It is a well-known and long-lamented fact that almost all the statuary in New York City depicts men. Virtually the only women are fictional (Alice in Wonderland, Mother Goose), mythical (Hebe, Minerva) or personifications of virtue (Liberty, Justice). (SNIP) It would be nice to balance out the sexual ratio and create a kind of New York City women's folk trail. But we should do it in a way that makes sure the statues come with their stories intact. (SNIP)
Down near Battery Park, I'd put the Woman Who Burned Down New York. In 1776, as Washington's battered army was trying to retreat from New York, the troops were able to flee under the cover of a sudden conflagration. The blaze destroyed much of the young city, but Washington lived to fight another day. Back in London, Edmund Burke told the House of Commons that the fire had been set by a rebel woman. She was found hiding in a cellar, Burke said, and although she knew she would be hanged for her crime, she proudly told the soldiers she was "determined to omit no opportunity for doing what her country called for." (SNIP)

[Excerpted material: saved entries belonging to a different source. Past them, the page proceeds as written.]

/-- 10_state.md R23: each pair is a view of its two registers, both ways, and of no other register. -/
def Obligations.PairsAreViewsOfTwoRegisters : Prop :=
  ∀ (s : State) (v : Word),
    (s.pair .BC).toNat = s.b.toNat * 256 + s.c.toNat
    ∧ (s.pair .DE).toNat = s.d.toNat * 256 + s.e.toNat
    ∧ (s.pair .HL).toNat = s.h.toNat * 256 + s.l.toNat
    ∧ s.setPair .BC v = { s with b := BitVec.ofNat 8 (v.toNat / 256), c := BitVec.ofNat 8 (v.toNat % 256) }
    ∧ s.setPair .DE v = { s with d := BitVec.ofNat 8 (v.toNat / 256), e := BitVec.ofNat 8 (v.toNat % 256) }
    ∧ s.setPair .HL v = { s with h := BitVec.ofNat 8 (v.toNat / 256), l := BitVec.ofNat 8 (v.toNat % 256) }
    ∧ (∀ p, (s.setPair p v).pair p = v)

/-- 10_state.md R28: the packed form `S Z 0 AC 0 P 1 CY`, bit by bit; PUSH PSW builds the byte, POP PSW takes it apart. That
the byte is stored at SP-2 and read at SP is 20_memory.md R57, 47_stack_control.md R311 and R313; that these addresses wrap is
the spec's decision D26. -/
def Obligations.FlagByteLayout : Prop :=
  (∀ f : Flags,
    (flagByte f).toNat = f.s.toNat * 128 + f.z.toNat * 64 + f.ac.toNat * 16 + f.p.toNat * 4 + 2 + f.cy.toNat
    ∧ (flagByte f).getLsbD 1 = true ∧ (flagByte f).getLsbD 3 = false ∧ (flagByte f).getLsbD 5 = false
    ∧ unpackFlags (flagByte f) = f)
  ∧ ∀ s : State,
    (∃ t, exec .pushPSW s = .next t ∧ t.mem.read (s.sp - 2) = flagByte s.flags)
    ∧ ∃ t, exec .popPSW s = .next t ∧ t.flags = unpackFlags (s.mem.read s.sp)

/-- 42_step_engine.md R178: what `reset` leaves, whatever the state before; no record, every byte 0, and a step fails. -/
def Obligations.ResetReinitialisesEverything : Prop :=
  ∀ s : State,
    (∀ r, (hostReset s).reg r = 0) ∧ (hostReset s).pc = 0x0000 ∧ (hostReset s).sp = 0xFFFF
    ∧ (hostReset s).flags = ⟨false, false, false, false, false⟩ ∧ (∀ a, (hostReset s).mem.read a = 0)
    ∧ (hostReset s).prog = [] ∧ (hostReset s).labels = [] ∧ (hostReset s).halted = false ∧ (hostReset s).tStates = 0
    ∧ step (hostReset s) = .fault .stepFailure
    ∧ (∀ t : State, t.cfg = s.cfg → hostReset t = hostReset s)

/-! ### Invariants -/

/-- The model's invariant holds of the state after reset. -/
def Obligations.ResetMeetsTheInvariant : Prop := State.reset.wf = true ∧ ∀ s : State, (hostReset s).wf = true

/-- Every step keeps the model's invariant: memory canonical (20_memory.md R50), the program table as the assembler makes it
(10_state.md R36), the label table a map (R38). -/
def Obligations.StepKeepsTheInvariant : Prop := ∀ s t : State, s.wf = true → step s = .next t → t.wf = true

/-- `assemble` establishes the invariant from any state with canonical memory, for every source text and every reading of
numerals (parameter P9): records run contiguously from 0x8000 and end at or below 0x10000 (10_state.md R36, 40_assembler.md
R134). The refusal of larger images is the spec's decision D17 (log 16). -/
def Obligations.AssembleEstablishesTheInvariant : Prop :=
  ∀ (num : Numerals) (txt : Text) (s t : State) (rep : Report),
    s.mem.wf = true → assembleWith num txt s = .next (t, rep) → t.wf = true

/-- Every host operation keeps the invariant. -/
def Obligations.HostOperationsKeepTheInvariant : Prop :=
  ∀ (op : HostOp) (s t : State) (res : HostResult), s.wf = true → hostApply op s = .next (t, res) → t.wf = true

/-! ### The step -/

/-- 42_step_engine.md R164 to R171: when a record is at PC, and the default byte of its signature with the record's operand
value (P7 = `record`), or with the bytes after PC (P7 = `memory`), decodes to `i`, a step is exactly `exec i` and returns
true. In a state that meets the invariant the record's own opcode byte is its signature's under P4, so with P4's default table
the record's byte decodes to `i` (log 2, log 13). -/
def Obligations.StepRunsTheRecordAtPC : Prop :=
  ∀ (s : State) (r : Record) (i : Instr) (b2 b3 : Byte) (rest : List Byte),
    s.halted = false → s.prog.find? (fun q => q.address == s.pc) = some r →
    (s.cfg.operandSource = .record → b2 = BitVec.ofNat 8 (r.val.toNat % 256) ∧ b3 = BitVec.ofNat 8 (r.val.toNat / 256)) →
    (s.cfg.operandSource = .memory → b2 = s.mem.read (s.pc + 1) ∧ b3 = s.mem.read (s.pc + 2)) →
    decode [r.instr.form.opcode, b2, b3] = .ok (i, rest) →
    (step s = exec i s ∧ stepReturns s = true)
    ∧ (s.wf = true → r.opcode = opcodeByte s.cfg r.instr
      ∧ (s.cfg.opcode = [] → decode [r.opcode, b2, b3] = .ok (i, rest)))

/-- 42_step_engine.md R163, R164: a halted engine refuses the step and changes nothing; without a record at PC a step halts on
a 0x76 byte and fails otherwise; all three return false. That nothing at all changes is the spec's decision D30, the unchanged
PC and uncharged T-states of the raw 0x76 case D3. -/
def Obligations.StepsThatExecuteNothing : Prop :=
  ∀ s : State,
    (s.halted = true → step s = .next s ∧ hostStep s = (s, false))
    ∧ (s.halted = false → noRecordAtPC s → s.mem.read s.pc = 0x76 →
        step s = .next { s with halted := true } ∧ hostStep s = ({ s with halted := true }, false))
    ∧ (s.halted = false → noRecordAtPC s → s.mem.read s.pc ≠ 0x76 → step s = .fault .stepFailure ∧ hostStep s = (s, false))

/-- 60_exceptions.md R350, R351: the step failure is the only fault, it belongs to the fetch, and no step is refused. -/
def Obligations.StepFailsOnlyAtTheFetch : Prop :=
  ∀ s : State,
    (∀ f, step s = .fault f ↔ f = .stepFailure ∧ s.halted = false ∧ noRecordAtPC s ∧ s.mem.read s.pc ≠ 0x76)
    ∧ (∀ q, step s ≠ .refused q)

/-- 42_step_engine.md R161: the three ways into `halted` (`run` and `tick` only repeat steps) and the two ways out. -/
def Obligations.HaltTransitions : Prop :=
  ∀ (op : HostOp) (s t : State) (res : HostResult), s.wf = true → hostApply op s = .next (t, res) →
    (s.halted = false → (∀ n, op ≠ .run n) → op ≠ .tick →
      (t.halted = true ↔ op = .stop ∨ (op = .step ∧ ((∃ r ∈ s.prog, r.address = s.pc ∧ r.instr = .hlt)
        ∨ (noRecordAtPC s ∧ s.mem.read s.pc = 0x76)))))
    ∧ (s.halted = true → (t.halted = false ↔ op = .reset ∨ ∃ txt, op = .assemble txt))

/-- 10_state.md R36, R38: only `assemble` and `reset` write the program table and the label table. That the configuration
never changes is the model's log 1. -/
def Obligations.OnlyAssembleAndResetWriteTheTables : Prop :=
  (∀ s t : State, step s = .next t → t.prog = s.prog ∧ t.labels = s.labels ∧ t.cfg = s.cfg)
  ∧ ∀ (op : HostOp) (s t : State) (res : HostResult), hostApply op s = .next (t, res) → op ≠ .reset →
      (∀ txt, op ≠ .assemble txt) → t.prog = s.prog ∧ t.labels = s.labels ∧ t.cfg = s.cfg

/-- 20_memory.md R64: under P7 = `record`, what executes at an address with a record does not depend on memory. The setting
is the spec's decision D2. Under every setting it does not depend on the opcode bytes of P4 and of the records either
(42_step_engine.md R165, 93_implementation_defined.md U1). -/
def Obligations.StoresNeverChangeWhatExecutes : Prop :=
  (∀ (s : State) (m : Memory), s.cfg.operandSource = .record → (∃ r ∈ s.prog, r.address = s.pc) →
    fetch { s with mem := m } = fetch s)
  ∧ ∀ (s : State) (changes : List (Byte × Byte)) (byte : Record → Byte),
      fetch { s with
        cfg := { s.cfg with opcode := changes }
        prog := s.prog.map fun r => { r with opcode := byte r } } = fetch s

/-- 48_timing.md R331, R333: a successful step adds exactly one cost, with `taken` as R333 lists it; every other step, and
`getMemory`, `setMemory`, the snapshot, `assemble` and stop, adds nothing; with the unbounded counter (the default of P12,
decision D18) only `reset` lowers it. The first clause holds for every width of the counter: that a counter of `w` bits is
reduced modulo `2 ^ w` is the model's log 8, not the spec's. -/
def Obligations.EachStepChargesOneCost : Prop :=
  (∀ (s t : State) (i : Instr), step s = .next t → fetch s = .run i →
      t.tStates = addTStates s.cfg.tstateWidth s.tStates (cost s.cfg.tstate i.form (transferTaken i.form s)))
  ∧ (∀ s : State, stepReturns s = true ↔ ∃ i, fetch s = .run i)
  ∧ (∀ s : State, stepReturns s = false → (hostStep s).1.tStates = s.tStates)
  ∧ (∀ (s t : State) (res : HostResult) (txt : Text) (x v : Int), ∀ op ∈ [HostOp.getMemory x, .setMemory x v, .snapshot,
      .assemble txt, .stop], hostApply op s = .next (t, res) → t.tStates = s.tStates)
  ∧ (∀ (op : HostOp) (s t : State) (res : HostResult), s.cfg.tstateWidth = none → hostApply op s = .next (t, res) →
      op ≠ .reset → s.tStates ≤ t.tStates)

/-- 48_timing.md R334: the default cost of every form, and the numbers the source states under every table. The "gk" numbers
are the spec's general knowledge (log 3). -/
def Obligations.DefaultCostTable : Prop :=
  (∀ (i : Instr) (taken : Bool), cost defaultCosts i.form taken = defaultTStates i.form taken)
  ∧ ∀ (c : CostTable) (a : Word) (taken : Bool), cost c (.call a) taken = 18 ∧ cost c .ret taken = 10
      ∧ cost c (.jcc .Z a) true = 10 ∧ cost c (.jcc .Z a) false = 7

Wall Street would be a good place for a statue of Victoria Woodhull, who overcame the sex barrier at the stock exchange as the ''bewitching broker.'' Woodhull was actually all over the place in the post-Civil War era -- inserting a rather unnerving amount of glamour into the suffrage movement, running for president as the first female candidate on any ticket, getting into trouble over free love (which she advocated). The story of how she incited the trial of the famous minister Henry Ward Beecher, for having sex with a parishioner's wife, is a conversation starter all by itself. (SNIP)
For the Lower East Side there are so many potential subjects that it might be better to commandeer an entire city park and create a walk flanked by statues. You'd obviously include some of the women who came out of tenements to lead radical political movements and organize labor unions. It would also be a good place to honor Margaret Sanger, who first became obsessed with the need for effective birth control when she worked as a nurse there. Dorothy Day, who founded the Catholic Worker movement in the neighborhood and went on to organize pacifist rebellions against every American war in her lifetime, ought to be in there, too. (Day could also stand somewhere near St. Patrick's Cathedral, grouped with Elizabeth Bayley Seton and Mother Cabrini. Once the Vatican comes to have the proper appreciation for Day's work, you could have a triptych of three American saints, all female New Yorkers.)

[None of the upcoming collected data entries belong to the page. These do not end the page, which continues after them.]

/-! ### store16 -/

@[simp] theorem store16_a (s : State) (x v : Word) : (s.store16 x v).a = s.a := rfl
@[simp] theorem store16_b (s : State) (x v : Word) : (s.store16 x v).b = s.b := rfl
@[simp] theorem store16_c (s : State) (x v : Word) : (s.store16 x v).c = s.c := rfl
@[simp] theorem store16_d (s : State) (x v : Word) : (s.store16 x v).d = s.d := rfl
@[simp] theorem store16_e (s : State) (x v : Word) : (s.store16 x v).e = s.e := rfl
@[simp] theorem store16_h (s : State) (x v : Word) : (s.store16 x v).h = s.h := rfl
@[simp] theorem store16_l (s : State) (x v : Word) : (s.store16 x v).l = s.l := rfl
@[simp] theorem store16_pc (s : State) (x v : Word) : (s.store16 x v).pc = s.pc := rfl
@[simp] theorem store16_sp (s : State) (x v : Word) : (s.store16 x v).sp = s.sp := rfl
@[simp] theorem store16_flags (s : State) (x v : Word) : (s.store16 x v).flags = s.flags := rfl
@[simp] theorem store16_halted (s : State) (x v : Word) : (s.store16 x v).halted = s.halted := rfl
@[simp] theorem store16_tStates (s : State) (x v : Word) : (s.store16 x v).tStates = s.tStates := rfl
@[simp] theorem store16_mem (s : State) (x v : Word) : (s.store16 x v).mem = s.mem.writeWord x v := rfl
@[simp] theorem store16_prog (s : State) (x v : Word) : (s.store16 x v).prog = s.prog := rfl
@[simp] theorem store16_labels (s : State) (x v : Word) : (s.store16 x v).labels = s.labels := rfl
@[simp] theorem store16_cfg (s : State) (x v : Word) : (s.store16 x v).cfg = s.cfg := rfl

/-! ### push16 -/

@[simp] theorem push16_a (s : State) (v : Word) : (s.push16 v).a = s.a := rfl
@[simp] theorem push16_b (s : State) (v : Word) : (s.push16 v).b = s.b := rfl
@[simp] theorem push16_c (s : State) (v : Word) : (s.push16 v).c = s.c := rfl
@[simp] theorem push16_d (s : State) (v : Word) : (s.push16 v).d = s.d := rfl
@[simp] theorem push16_e (s : State) (v : Word) : (s.push16 v).e = s.e := rfl
@[simp] theorem push16_h (s : State) (v : Word) : (s.push16 v).h = s.h := rfl
@[simp] theorem push16_l (s : State) (v : Word) : (s.push16 v).l = s.l := rfl
@[simp] theorem push16_pc (s : State) (v : Word) : (s.push16 v).pc = s.pc := rfl
@[simp] theorem push16_sp (s : State) (v : Word) : (s.push16 v).sp = s.sp - 2 := rfl
@[simp] theorem push16_flags (s : State) (v : Word) : (s.push16 v).flags = s.flags := rfl
@[simp] theorem push16_halted (s : State) (v : Word) : (s.push16 v).halted = s.halted := rfl
@[simp] theorem push16_tStates (s : State) (v : Word) : (s.push16 v).tStates = s.tStates := rfl
@[simp] theorem push16_mem (s : State) (v : Word) : (s.push16 v).mem = (s.mem.write (s.sp - 1) (hiByte v)).write (s.sp - 2) (loByte v) := rfl
@[simp] theorem push16_prog (s : State) (v : Word) : (s.push16 v).prog = s.prog := rfl
@[simp] theorem push16_labels (s : State) (v : Word) : (s.push16 v).labels = s.labels := rfl
@[simp] theorem push16_cfg (s : State) (v : Word) : (s.push16 v).cfg = s.cfg := rfl

/-! ### popSp -/

@[simp] theorem popSp_a (s : State)  : (s.popSp).a = s.a := rfl
@[simp] theorem popSp_b (s : State)  : (s.popSp).b = s.b := rfl
@[simp] theorem popSp_c (s : State)  : (s.popSp).c = s.c := rfl
@[simp] theorem popSp_d (s : State)  : (s.popSp).d = s.d := rfl
@[simp] theorem popSp_e (s : State)  : (s.popSp).e = s.e := rfl
@[simp] theorem popSp_h (s : State)  : (s.popSp).h = s.h := rfl
@[simp] theorem popSp_l (s : State)  : (s.popSp).l = s.l := rfl
@[simp] theorem popSp_pc (s : State)  : (s.popSp).pc = s.pc := rfl
@[simp] theorem popSp_sp (s : State)  : (s.popSp).sp = s.sp + 2 := rfl
@[simp] theorem popSp_flags (s : State)  : (s.popSp).flags = s.flags := rfl
@[simp] theorem popSp_halted (s : State)  : (s.popSp).halted = s.halted := rfl
@[simp] theorem popSp_tStates (s : State)  : (s.popSp).tStates = s.tStates := rfl
@[simp] theorem popSp_mem (s : State)  : (s.popSp).mem = s.mem := rfl
@[simp] theorem popSp_prog (s : State)  : (s.popSp).prog = s.prog := rfl
@[simp] theorem popSp_labels (s : State)  : (s.popSp).labels = s.labels := rfl
@[simp] theorem popSp_cfg (s : State)  : (s.popSp).cfg = s.cfg := rfl

/-! ### enterHalt -/

@[simp] theorem enterHalt_a (s : State)  : (s.enterHalt).a = s.a := rfl
@[simp] theorem enterHalt_b (s : State)  : (s.enterHalt).b = s.b := rfl
@[simp] theorem enterHalt_c (s : State)  : (s.enterHalt).c = s.c := rfl
@[simp] theorem enterHalt_d (s : State)  : (s.enterHalt).d = s.d := rfl
@[simp] theorem enterHalt_e (s : State)  : (s.enterHalt).e = s.e := rfl
@[simp] theorem enterHalt_h (s : State)  : (s.enterHalt).h = s.h := rfl
@[simp] theorem enterHalt_l (s : State)  : (s.enterHalt).l = s.l := rfl
@[simp] theorem enterHalt_pc (s : State)  : (s.enterHalt).pc = s.pc := rfl
@[simp] theorem enterHalt_sp (s : State)  : (s.enterHalt).sp = s.sp := rfl
@[simp] theorem enterHalt_flags (s : State)  : (s.enterHalt).flags = s.flags := rfl
@[simp] theorem enterHalt_halted (s : State)  : (s.enterHalt).halted = true := rfl
@[simp] theorem enterHalt_tStates (s : State)  : (s.enterHalt).tStates = s.tStates := rfl
@[simp] theorem enterHalt_mem (s : State)  : (s.enterHalt).mem = s.mem := rfl
@[simp] theorem enterHalt_prog (s : State)  : (s.enterHalt).prog = s.prog := rfl
@[simp] theorem enterHalt_labels (s : State)  : (s.enterHalt).labels = s.labels := rfl
@[simp] theorem enterHalt_cfg (s : State)  : (s.enterHalt).cfg = s.cfg := rfl

/-! ### setFlags -/

@[simp] theorem setFlags_a (s : State) (f : Flags) : (s.setFlags f).a = s.a := rfl
@[simp] theorem setFlags_b (s : State) (f : Flags) : (s.setFlags f).b = s.b := rfl
@[simp] theorem setFlags_c (s : State) (f : Flags) : (s.setFlags f).c = s.c := rfl
@[simp] theorem setFlags_d (s : State) (f : Flags) : (s.setFlags f).d = s.d := rfl
@[simp] theorem setFlags_e (s : State) (f : Flags) : (s.setFlags f).e = s.e := rfl
@[simp] theorem setFlags_h (s : State) (f : Flags) : (s.setFlags f).h = s.h := rfl
@[simp] theorem setFlags_l (s : State) (f : Flags) : (s.setFlags f).l = s.l := rfl
@[simp] theorem setFlags_pc (s : State) (f : Flags) : (s.setFlags f).pc = s.pc := rfl
@[simp] theorem setFlags_sp (s : State) (f : Flags) : (s.setFlags f).sp = s.sp := rfl
@[simp] theorem setFlags_flags (s : State) (f : Flags) : (s.setFlags f).flags = f := rfl
@[simp] theorem setFlags_halted (s : State) (f : Flags) : (s.setFlags f).halted = s.halted := rfl
@[simp] theorem setFlags_tStates (s : State) (f : Flags) : (s.setFlags f).tStates = s.tStates := rfl
@[simp] theorem setFlags_mem (s : State) (f : Flags) : (s.setFlags f).mem = s.mem := rfl
@[simp] theorem setFlags_prog (s : State) (f : Flags) : (s.setFlags f).prog = s.prog := rfl
@[simp] theorem setFlags_labels (s : State) (f : Flags) : (s.setFlags f).labels = s.labels := rfl
@[simp] theorem setFlags_cfg (s : State) (f : Flags) : (s.setFlags f).cfg = s.cfg := rfl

By Grand Central Terminal, we'd want a statue that told a travel-related story. I'd nominate Elizabeth Jennings, a black New York teacher who was racing to play the organ at church in 1854 when the conductor of the horse-drawn trolley told her to get off and wait for a vehicle that allowed colored people. Jennings grabbed hold of the car window and hung on for dear life, and when that didn't keep the conductor from ejecting her, she hired a lawyer (who turned out to be the future president Chester Arthur) and successfully sued for damages. Like the woman with the matches, she represents a much bigger tale. A century before Rosa Parks made history, lots of black women in America were standing their ground against conductors, ticket takers and cabdrivers. Harriet Tubman was injured in New Jersey by a railroad conductor who dragged her out of her seat and threw her in the baggage car, and Sojourner Truth waged a successful legal war to integrate streetcars in Washington. But Elizabeth Jennings came first.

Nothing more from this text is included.